Несмотря на неприятные переживания во время обеда у Феликса, Джон Фриленд, педантично соблюдавший приличия, решил, что ему все же необходимо пригласить «юных Тодов» к себе отобедать, тем более что у него гостила Фрэнсис Фриленд, приехавшая в Лондон на другой день после Дирека и Шейлы. Она появилась в Порчестер-гарденс, чуть порозовев от предвкушения радостной встречи с «ее дорогим Джоном», а с нею большая плетеная корзина и саквояж, про который приказчик в магазине сказал, что это отличная и модная вещь. В магазине замок и в самом деле действовал прекрасно, но в дороге он почему-то причинил ей массу хлопот; впрочем, она все наладит, как только достанет из корзины маленькие клещи — самую последнюю новинку, как ей вчера объяснил приказчик; поэтому она по-прежнему считала, что сделала отличное приобретение, и решила завтра же купить дорогому Джону точно такой же саквояж, если они еще есть в продаже.

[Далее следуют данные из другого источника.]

def State.streamEnd (s : State) (n : Nat) : State :=
  match s.stream n with
  | none => s
  | some x =>
    if !x.over then s
    else
      let (st, s) := if x.desc.complete.present then s.writeOp (.complete n) x.desc.complete x.completion else (stOK, s)
      if isWait st then s
      -- the page is looked up again (assumption 177)
      else if st = stRETRY then s.endOp (.complete n) else
      let s := (s.endOp (.complete n)).modStream n (fun x => { x with openNow := false, wsUsed := [] })
      let s := s.post x.owner evSTEP_DONE x.finalStatus (evStream n)
      s.freeOrphans

/-- WEIR_PACE_RELEASE (R293): the rate toward its destination allows a region's next gather write, and the region hands
it on. The engine whose tile it is the last write of is then free (R181). -/
def execWeirPaceRelease (region : Nat) (s : State) : Host.Outcome State Fault Refusal :=
  onUnit (decide (region < 12)) (
    match (s.region region).paced with
    | [] => s
    | o :: r =>
      match o.dest, o.ref with
      | .node n, some (st, ti, d) =>
        let s := s.reach (tget 0 s.fabric.paceAt n)
        match s.launch o n with
        | (.waits, _) => s
        | (x, t) =>
          let t := t.modRegion region (fun q => { q with paced := r })
          let t := t.modFabric (fun f =>
            { f with paceAt := tset 0 f.paceAt n (t.now + paceTicks (wireBytes o.pkt) (t.rateOf n true)) })
          let t := if x = .abandoned then
              (t.modStream st (fun y => { y with abandoned := y.abandoned ++ [(ti, d)] })).gatherAnswered st ti d stRETRY
            else t
          t.sendsOver region st ti
      | _, _ => s.modRegion region (fun q => { q with paced := r }))

/-- STREAM_END (R167). -/
def execStreamEnd (stream : Nat) (s : State) : Host.Outcome State Fault Refusal :=
  onUnit (decide (stream < 16384)) (s.streamEnd stream)

end Sys2Proof.Machine
end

Джон, вернувшийся из своего министерства раньше обычного, застал мать в темной прихожей, через которую он всегда торопливо пробегал с тех пор, как пятнадцать лет назад умерла его молодая жена. Обняв сына с улыбкой, полной любви, и почти оробев от силы своего чувства, Фрэнсис все же успела оглядеть Джона с головы до ног. Заметив, как блестят залысины на его висках, она решила достать из саквояжа, как только сумеет его открыть, ту самую мазь для укрепления волос, которая так нужна дорогому Джону. Ведь у него очень красивые усы, — обидно, что он лысеет! В комнате, куда ее отвели, ей пришлось сразу же сесть: она почувствовала, что ей становится дурно и она может потерять сознание, а этого Фрэнсис Фриленд никогда себе еще не позволяла и никогда не позволит: разве можно поднимать вокруг себя такую суматоху! Голова у нее закружилась только из-за этого красивого, нового, патентованного замка: всю дорогу она не могла добраться ни до нюхательной соли, ни до фляжки с бренди и крутого яйца, а без этого она никогда не пускалась в путь. И ей мучительно хотелось чаю. Дорогой Джон, конечно, не мог заподозрить, что с самого утра у нее еще не было ни крошки во рту: Фрэнсис Фриленд не любила быстро ездить и всегда брала билет на почтовый поезд, но ни одна жалоба не сорвалась с ее уст — разве можно причинять такое беспокойство, да еще перед самым обедом! Вот почему она сидела неподвижно, чуть-чуть улыбаясь, чтобы Джон не заподозрил, как ей плохо. Но, увидав, что Джон положил саквояж не на то место, она внезапно обрела силы:
— Нет, милый, не туда… К окну…
А когда он переносил саквояж куда следовало, сердце ее наполнилось радостью, потому что она заметила, как он прямо держится. «Как жаль, что мой мальчик не женился еще раз! Это так спасает мужчин от уныния. Сколько ему надо писать, сколько думать — ведь у него такая важная работа! — а это бы его отвлекало, особенно по ночам…» Она никогда не решилась бы выразить это вслух — это ведь не совсем прилично, но в мыслях Фрэнсис Фриленд была настоящей реалисткой.